Not everyone participates with the same level of enthusiasm. Because of this, even when we have meetings, the understanding and alignment vary from person to person. This makes decision-making difficult.


Actively communicating and understanding each other's tasks, time requirements, and goals can help solve these issues.

Marc Milberg
Launching soon!

@kay_arkain Do you notice that within smaller startups or more mature orgs?

Luke

@marcmilberg Great question! Since you’re building a tool to help with these challenges, what have you noticed as the biggest pain points in getting tech documentation approved or aligning teams? Are there common roadblocks or gaps you’ve seen that make the process harder for PMs and engineers?


Marc Milberg
Launching soon!
@luke_arwayda great question! The top three issues that come to mind are: - Approvals themselves are very ambiguous. Bigger tech orgs need cross functional stakeholders to review the docs and either give feedback or suggest changes, or approve the doc. They may review, but as a doc owner you’re not actually sure if they approve. So you end up waiting around pinging people one by one. This is really inefficient - You’re not actually sure if the doc is complete enough. There are no indicators if your doc has the breadth it needs to move into approval process or even execution. Whether it’s 5 pages or 40+ pages, this can also be ambiguous. Do you have enough data? Are the problems clear? Does it have all the requirements? - Collaboration on docs can be messy and unorganized. There aren’t great filters and indicators with existing comments functionality.

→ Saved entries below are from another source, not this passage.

theorem State.emit_raised {s0 s : State} (o : Out) (h : s0.Raised s) : s0.Raised (s.emit o) := ⟨h.regs, h.first, h.latched, h.fenced, h.time, h.guard, h.epochs⟩
theorem State.draw_raised {s0 s : State} (h : s0.Raised s) : s0.Raised s.draw.2 := ⟨h.regs, h.first, h.latched, h.fenced, h.time, h.guard, h.epochs⟩
theorem State.drawInt_raised {s0 s : State} (h : s0.Raised s) : s0.Raised s.drawInt.2 := ⟨h.regs, h.first, h.latched, h.fenced, h.time, h.guard, h.epochs⟩
theorem State.upRing_raised {s0 s : State} (n : Nat) (f : Ring → Ring) (h : s0.Raised s) : s0.Raised (s.upRing n f) := ⟨h.regs, h.first, h.latched, h.fenced, h.time, h.guard, h.epochs⟩
theorem State.upFence_raised {s0 s : State} (n : Nat) (f : Fence → Fence) (hf : ∀ x, (f x).st ≠ 0) (h : s0.Raised s) :
    s0.Raised (s.upFence n f) := by
  refine ⟨h.regs, h.first, h.latched, fun d hd => ?_, h.time, h.guard, h.epochs⟩
  have := h.fenced d hd
  simp only [State.fence, State.upFence, Tab.getD_update] at this ⊢
  split
  · exact hf _
  · exact this
theorem State.upFn_raised {s0 s : State} (n : Nat) (f : Fn → Fn) (h : s0.Raised s) : s0.Raised (s.upFn n f) := ⟨h.regs, h.first, h.latched, h.fenced, h.time, h.guard, h.epochs⟩
theorem State.upPort_raised {s0 s : State} (n : Nat) (f : Port → Port) (h : s0.Raised s) : s0.Raised (s.upPort n f) := ⟨h.regs, h.first, h.latched, h.fenced, h.time, h.guard, h.epochs⟩
theorem State.upLane_raised {s0 s : State} (n : Nat) (f : Lane → Lane) (h : s0.Raised s) : s0.Raised (s.upLane n f) := ⟨h.regs, h.first, h.latched, h.fenced, h.time, h.guard, h.epochs⟩
theorem State.upTile_raised {s0 s : State} (n : Nat) (f : Tile → Tile) (h : s0.Raised s) : s0.Raised (s.upTile n f) := ⟨h.regs, h.first, h.latched, h.fenced, h.time, h.guard, h.epochs⟩
theorem State.upQueue_raised {s0 s : State} (n : Nat) (f : EQueue → EQueue) (h : s0.Raised s) : s0.Raised (s.upQueue n f) := ⟨h.regs, h.first, h.latched, h.fenced, h.time, h.guard, h.epochs⟩
theorem State.upPhase_raised {s0 s : State} (n : Nat) (f : Phase → Phase) (h : s0.Raised s) : s0.Raised (s.upPhase n f) := ⟨h.regs, h.first, h.latched, h.fenced, h.time, h.guard, h.epochs⟩
theorem State.upRef_raised {s0 s : State} (n : Nat) (f : Ref → Ref) (h : s0.Raised s) : s0.Raised (s.upRef n f) := ⟨h.regs, h.first, h.latched, h.fenced, h.time, h.guard, h.epochs⟩
theorem State.orF_raised {s0 s : State} (f : Fld) (v i : Nat) (hf : f.id ∈ movedFields) (h : s0.Raised s) :
    s0.Raised (s.orF f v i) := State.setF_raised _ _ _ hf h
theorem State.clrF_raised {s0 s : State} (f : Fld) (v i : Nat) (hf : f.id ∈ movedFields) (h : s0.Raised s) :
    s0.Raised (s.clrF f v i) := State.setF_raised _ _ _ hf h
theorem State.addF_raised {s0 s : State} (f : Fld) (v i : Nat) (hf : f.id ∈ movedFields) (h : s0.Raised s) :
    s0.Raised (s.addF f v i) := State.setF_raised _ _ _ hf h

theorem State.setCounter_raised {s0 s : State} (g : Nat) (k : Nat) (v : Nat) (h : s0.Raised s) : s0.Raised (State.setCounter s g k v) := by
  unfold State.setCounter
  repeat' (first
    | with_reducible assumption | (with_reducible refine (?_ : _ ∈ movedFields); decide)
    | (with_reducible refine (?_ : s0.Raised _); fail_if_no_progress extract_lets +onlyGivenNames y
       clear_value (hy : y = _))
    | with_reducible exact fun hv => hv | with_reducible refine State.Raised.lit ?_ ?_ ?_ ?_ ?_ ?_ | rfl | (subst_vars; rfl) | exact ⟨rfl, rfl⟩ | (subst_vars; exact ⟨rfl, rfl⟩) | exact fun _ h => ⟨h, Nat.le_refl _⟩ | exact fun _ h => h | exact ⟨rfl, fun h => h⟩ | exact fun _ => Nat.one_ne_zero | (subst_vars; exact ⟨rfl, fun h => by simp_all⟩) | (intro i hi; simp only [Tab.getD_set] at hi ⊢; split <;> simp_all [State.faultSt] <;> split <;> simp_all <;> omega) | (intro i hi; simp only [Tab.getD_set] at hi ⊢; split <;> simp_all [State.faultSt]))

theorem State.countS_raised {s0 s : State} (g : Nat) (k : Nat) (n : Nat) (h : s0.Raised s) : s0.Raised (State.countS s g k n) := by
  unfold State.countS
  repeat' (first
    | with_reducible assumption | (with_reducible refine (?_ : _ ∈ movedFields); decide)
    | (with_reducible refine (?_ : s0.Raised _); fail_if_no_progress extract_lets +onlyGivenNames x
       refine (fun (_ : s0.Raised x) => ?_) ?_
       (on_goal 1 => clear_value x); (on_goal 2 => unfold x; clear x))
    | (with_reducible refine (?_ : s0.Raised _); fail_if_no_progress extract_lets +onlyGivenNames y
       clear_value (hy : y = _))
    | with_reducible apply State.setCounter_raised | with_reducible apply State.orF_raised | split)

theorem State.pushRec_raised {s0 s : State} (typ : Nat) (src : Nat) (dws : List Word) (h : s0.Raised s) : s0.Raised (State.pushRec s typ src dws) := by
  unfold State.pushRec
  repeat' (first
    | with_reducible assumption | (with_reducible refine (?_ : _ ∈ movedFields); decide)
    | (with_reducible refine (?_ : s0.Raised _); fail_if_no_progress extract_lets +onlyGivenNames x
       refine (fun (_ : s0.Raised x) => ?_) ?_
       (on_goal 1 => clear_value x); (on_goal 2 => unfold x; clear x))
    | (with_reducible refine (?_ : s0.Raised _); fail_if_no_progress extract_lets +onlyGivenNames y
       clear_value (hy : y = _))
    | with_reducible exact fun hv => hv
    | (intro hv; first | exact hv | (subst_vars; first | exact hv | omega))
    | with_reducible refine State.Raised.lit ?_ ?_ ?_ ?_ ?_ ?_ | rfl | (subst_vars; rfl) | exact ⟨rfl, rfl⟩ | (subst_vars; exact ⟨rfl, rfl⟩) | exact fun _ h => ⟨h, Nat.le_refl _⟩ | exact fun _ h => h | exact ⟨rfl, fun h => h⟩ | exact fun _ => Nat.one_ne_zero | (subst_vars; exact ⟨rfl, fun h => by simp_all⟩) | (intro i hi; simp only [Tab.getD_set] at hi ⊢; split <;> simp_all [State.faultSt] <;> split <;> simp_all <;> omega) | (intro i hi; simp only [Tab.getD_set] at hi ⊢; split <;> simp_all [State.faultSt]))

theorem State.pushSync_raised {s0 s : State}  (h : s0.Raised s) : s0.Raised (State.pushSync s) := by
  unfold State.pushSync
  repeat' (first
    | with_reducible assumption | (with_reducible refine (?_ : _ ∈ movedFields); decide)
    | (with_reducible refine (?_ : s0.Raised _); fail_if_no_progress extract_lets +onlyGivenNames x
       refine (fun (_ : s0.Raised x) => ?_) ?_
       (on_goal 1 => clear_value x); (on_goal 2 => unfold x; clear x))
    | (with_reducible refine (?_ : s0.Raised _); fail_if_no_progress extract_lets +onlyGivenNames y
       clear_value (hy : y = _))
    | with_reducible apply State.pushRec_raised
    | with_reducible exact fun hv => hv
    | (intro hv; first | exact hv | (subst_vars; first | exact hv | omega))
    | with_reducible refine State.Raised.lit ?_ ?_ ?_ ?_ ?_ ?_ | rfl | (subst_vars; rfl) | exact ⟨rfl, rfl⟩ | (subst_vars; exact ⟨rfl, rfl⟩) | exact fun _ h => ⟨h, Nat.le_refl _⟩ | exact fun _ h => h | exact ⟨rfl, fun h => h⟩ | exact fun _ => Nat.one_ne_zero | (subst_vars; exact ⟨rfl, fun h => by simp_all⟩) | (intro i hi; simp only [Tab.getD_set] at hi ⊢; split <;> simp_all [State.faultSt] <;> split <;> simp_all <;> omega) | (intro i hi; simp only [Tab.getD_set] at hi ⊢; split <;> simp_all [State.faultSt]))

theorem State.trace_raised {s0 s : State} (typ : Nat) (src : Nat) (dws : List Word) (h : s0.Raised s) : s0.Raised (State.trace s typ src dws) := by
  unfold State.trace
  repeat' (first
    | with_reducible assumption | (with_reducible refine (?_ : _ ∈ movedFields); decide)
    | (with_reducible refine (?_ : s0.Raised _); fail_if_no_progress extract_lets +onlyGivenNames x
       refine (fun (_ : s0.Raised x) => ?_) ?_
       (on_goal 1 => clear_value x); (on_goal 2 => unfold x; clear x))
    | (with_reducible refine (?_ : s0.Raised _); fail_if_no_progress extract_lets +onlyGivenNames y
       clear_value (hy : y = _))
    | with_reducible apply State.orF_raised | with_reducible apply State.addF_raised
    | with_reducible apply State.pushRec_raised | with_reducible apply State.pushSync_raised
    | with_reducible exact fun hv => hv
    | (intro hv; first | exact hv | (subst_vars; first | exact hv | omega)) | split
    | with_reducible refine State.Raised.lit ?_ ?_ ?_ ?_ ?_ ?_ | rfl | (subst_vars; rfl) | exact ⟨rfl, rfl⟩ | (subst_vars; exact ⟨rfl, rfl⟩) | exact fun _ h => ⟨h, Nat.le_refl _⟩ | exact fun _ h => h | exact ⟨rfl, fun h => h⟩ | exact fun _ => Nat.one_ne_zero | (subst_vars; exact ⟨rfl, fun h => by simp_all⟩) | (intro i hi; simp only [Tab.getD_set] at hi ⊢; split <;> simp_all [State.faultSt] <;> split <;> simp_all <;> omega) | (intro i hi; simp only [Tab.getD_set] at hi ⊢; split <;> simp_all [State.faultSt]))

theorem State.setPerf_raised {s0 s : State} (n : Nat) (v : Nat) (h : s0.Raised s) : s0.Raised (State.setPerf s n v) := by
  unfold State.setPerf
  repeat' (first
    | with_reducible assumption | (with_reducible refine (?_ : _ ∈ movedFields); decide)
    | (with_reducible refine (?_ : s0.Raised _); fail_if_no_progress extract_lets +onlyGivenNames y
       clear_value (hy : y = _))
    | with_reducible apply State.setF_raised
    | with_reducible exact fun hv => hv | with_reducible refine State.Raised.lit ?_ ?_ ?_ ?_ ?_ ?_ | rfl | (subst_vars; rfl) | exact ⟨rfl, rfl⟩ | (subst_vars; exact ⟨rfl, rfl⟩) | exact fun _ h => ⟨h, Nat.le_refl _⟩ | exact fun _ h => h | exact ⟨rfl, fun h => h⟩ | exact fun _ => Nat.one_ne_zero | (subst_vars; exact ⟨rfl, fun h => by simp_all⟩) | (intro i hi; simp only [Tab.getD_set] at hi ⊢; split <;> simp_all [State.faultSt] <;> split <;> simp_all <;> omega) | (intro i hi; simp only [Tab.getD_set] at hi ⊢; split <;> simp_all [State.faultSt]))

theorem State.perfWrap_raised {s0 s : State} (n : Nat) (pc : Nat) (h : s0.Raised s) : s0.Raised (State.perfWrap s n pc) := by
  unfold State.perfWrap
  repeat' (first
    | with_reducible assumption | (with_reducible refine (?_ : _ ∈ movedFields); decide)
    | (with_reducible refine (?_ : s0.Raised _); fail_if_no_progress extract_lets +onlyGivenNames x
       refine (fun (_ : s0.Raised x) => ?_) ?_
       (on_goal 1 => clear_value x); (on_goal 2 => unfold x; clear x))
    | (with_reducible refine (?_ : s0.Raised _); fail_if_no_progress extract_lets +onlyGivenNames y
       clear_value (hy : y = _))
    | with_reducible apply State.orF_raised | with_reducible apply State.setF_raised
    | with_reducible apply State.setPerf_raised | with_reducible apply State.trace_raised | split)

theorem State.perf_raised {s0 s : State} (tile : Nat) (e : PerfEvt) (h : s0.Raised s) : s0.Raised (State.perf s tile e) := by
  unfold State.perf
  repeat' (first
    | with_reducible assumption | (with_reducible refine (?_ : _ ∈ movedFields); decide)
    | with_reducible apply State.perfWrap_raised | with_reducible apply State.setPerf_raised
    | (intro t a ht; with_reducible refine (?_ : s0.Raised _)) | with_reducible apply State.Raised.foldl
    | split | dsimp -zeta only)

theorem State.dmaWrite_raised {s0 s : State} (f : Nat) (addr : Nat) (h : s0.Raised s) : s0.Raised (State.dmaWrite s f addr) := by
  unfold State.dmaWrite
  repeat' (first
    | with_reducible assumption | (with_reducible refine (?_ : _ ∈ movedFields); decide)
    | with_reducible apply State.perf_raised)

theorem State.msix_raised {s0 s : State} (f : Nat) (v : Nat) (h : s0.Raised s) : s0.Raised (State.msix s f v) := by
  unfold State.msix
  repeat' (first
    | with_reducible assumption | (with_reducible refine (?_ : _ ∈ movedFields); decide)
    | (with_reducible refine (?_ : s0.Raised _); fail_if_no_progress extract_lets +onlyGivenNames y
       clear_value (hy : y = _))
    | with_reducible apply State.upFn_raised | with_reducible apply State.perf_raised
    | with_reducible apply State.emit_raised
    | with_reducible exact fun hv => hv | split | dsimp -zeta only
    | with_reducible refine State.Raised.lit ?_ ?_ ?_ ?_ ?_ ?_ | rfl | (subst_vars; rfl) | exact ⟨rfl, rfl⟩ | (subst_vars; exact ⟨rfl, rfl⟩) | exact fun _ h => ⟨h, Nat.le_refl _⟩ | exact fun _ h => h | exact ⟨rfl, fun h => h⟩ | exact fun _ => Nat.one_ne_zero | (subst_vars; exact ⟨rfl, fun h => by simp_all⟩) | (intro i hi; simp only [Tab.getD_set] at hi ⊢; split <;> simp_all [State.faultSt] <;> split <;> simp_all <;> omega) | (intro i hi; simp only [Tab.getD_set] at hi ⊢; split <;> simp_all [State.faultSt]))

We think there are better ways to organize comments so they are more useful with different ranking, better categorization, and AI M
Alan Rivera

honestly I don't think there's a universal answer and it depends from team to team, I've seen a lot of eng really hating on daily scrums/standups but honestly I think that's what keeps me on track however just going "I'm still working on x" shouldn't be enough and it should be more like "I was working on x, implementing y feature and ran into z problem. Will look into a solution into z problem and hopefully will get x done by ___" but that's just me! Definitely play around with different approaches and see what works best for your team!

Marc Milberg
Launching soon!

@alan_rivera Yea it's definitely fluid in terms of how to approach Product and Eng team alignment. Separate from daily scrums/standups, do you use documentation as part of your process? How does that play a role?

Ajay Sahoo

The way of conveying idea with feasible & structured manner display all the necessary actions that should be taken positively by the Engineering team to make it happen. At times SOPs created` in order to complete CTAs to help both teams to work collaborative efforts for conclusive actions and results to be as per planned.

Marc Milberg
Launching soon!
@ajay27324 where do you display this? In a doc? Project management software? What have you found to be most useful?
William Smith

One big challenge is keeping documentation up to date—things move fast, and outdated info causes misalignment. Clear, structured communication Best Pinch Clips and a single source of truth (like Notion or Confluence) help a lot.